Work item | In the entries below, find the lines that contain the word "queryCmd" and copy them.

Collected data |
---*---

-- ==== Sys2Proof/Laws/Step.lean ====
section
/-! SUPPORT. Each meaning by the phase it stands in, and the step by the move at the front of `inbox`: what later proofs cite instead of
unfolding `exec`, `fetch` and `step`. -/

namespace Sys2Proof.Machine

variable {s : State}

/-! ## The commands, phase by phase -/

theorem exec_open_idle (h : s.phase = .idle) :
    exec .openCmd s = accept (s.sess == .uninitialized)
      (fun t => request (memRead 2) .openLen { t with attempt := 1 }) s := by
  simp only [exec, execOpen, h]; rfl

theorem exec_open_openLen (h : s.phase = .openLen) :
    exec .openCmd s = onBusAnswer (fun a t => .next (openAnswer a t)) s := by
  simp only [exec, execOpen, h]

theorem exec_query_idle (h : s.phase = .idle) :
    exec .queryCmd s = accept (s.sess == .ready) (request .signalQuery .querySig) s := by
  simp only [exec, execQuery, h]

theorem exec_query_querySig (h : s.phase = .querySig) :
    exec .queryCmd s = onSigAnswer (fun a t => .next (queryAnswer a t)) s := by
  simp only [exec, execQuery, h]

theorem exec_read_idle (h : s.phase = .idle) :
    exec .readCmd s = accept (s.sess == .ready) (request .signalQuery .readSig) s := by
  simp only [exec, execRead, h]

theorem exec_read_readSig (h : s.phase = .readSig) :
    exec .readCmd s = onSigAnswer (fun a t => .next (signalAnswer a t)) s := by
  simp only [exec, execRead, h]

theorem exec_read_readLen (h : s.phase = .readLen) :
    exec .readCmd s = onBusAnswer lengthAnswer s := by
  simp only [exec, execRead, h]

theorem exec_read_readFrame (h : s.phase = .readFrame) : exec .readCmd s = runKind s.kindLatch s := by
  simp only [exec, execRead, h]

/-! ## The kinds -/

/-- The match of R134 on the kind is the dispatch on the kind's instruction. -/
theorem exec_instrOfKind (k : Kind) (s : State) : exec (instrOfKind k) s = runKind k s := by cases k <;> rfl

/-- The meaning of a kind with a frame, whichever it is. -/
theorem runKind_frame {k : Kind} {n : Nat} (hk : frameLen k = some n) (s : State) : runKind k s = frameKind k n s := by
  cases k <;> simp [frameLen] at hk <;> subst hk <;> rfl

theorem frameKind_readLen {k : Kind} {n : Nat} (h : s.phase = .readLen) :
    frameKind k n s = .next (request (memRead n) .readFrame (latchKind k (latchLen (BitVec.ofNat 16 n) s))) := by
  simp only [frameKind, h]

theorem frameKind_readFrame {k : Kind} {n : Nat} (h : s.phase = .readFrame) :
    frameKind k n s = onBusAnswer (fun a t => .next (receiveFrame k a t)) s := by
  simp only [frameKind, h]

theorem frameKind_openLen {k : Kind} {n : Nat} (h : s.phase = .openLen) :
    frameKind k n s = .next (handshakeValue (BitVec.ofNat 16 n) s) := by
  simp only [frameKind, h]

---*---

Completed task |
    exec .queryCmd s = accept (s.sess == .ready) (request .signalQuery .querySig) s := by
    exec .queryCmd s = onSigAnswer (fun a t => .next (queryAnswer a t)) s := by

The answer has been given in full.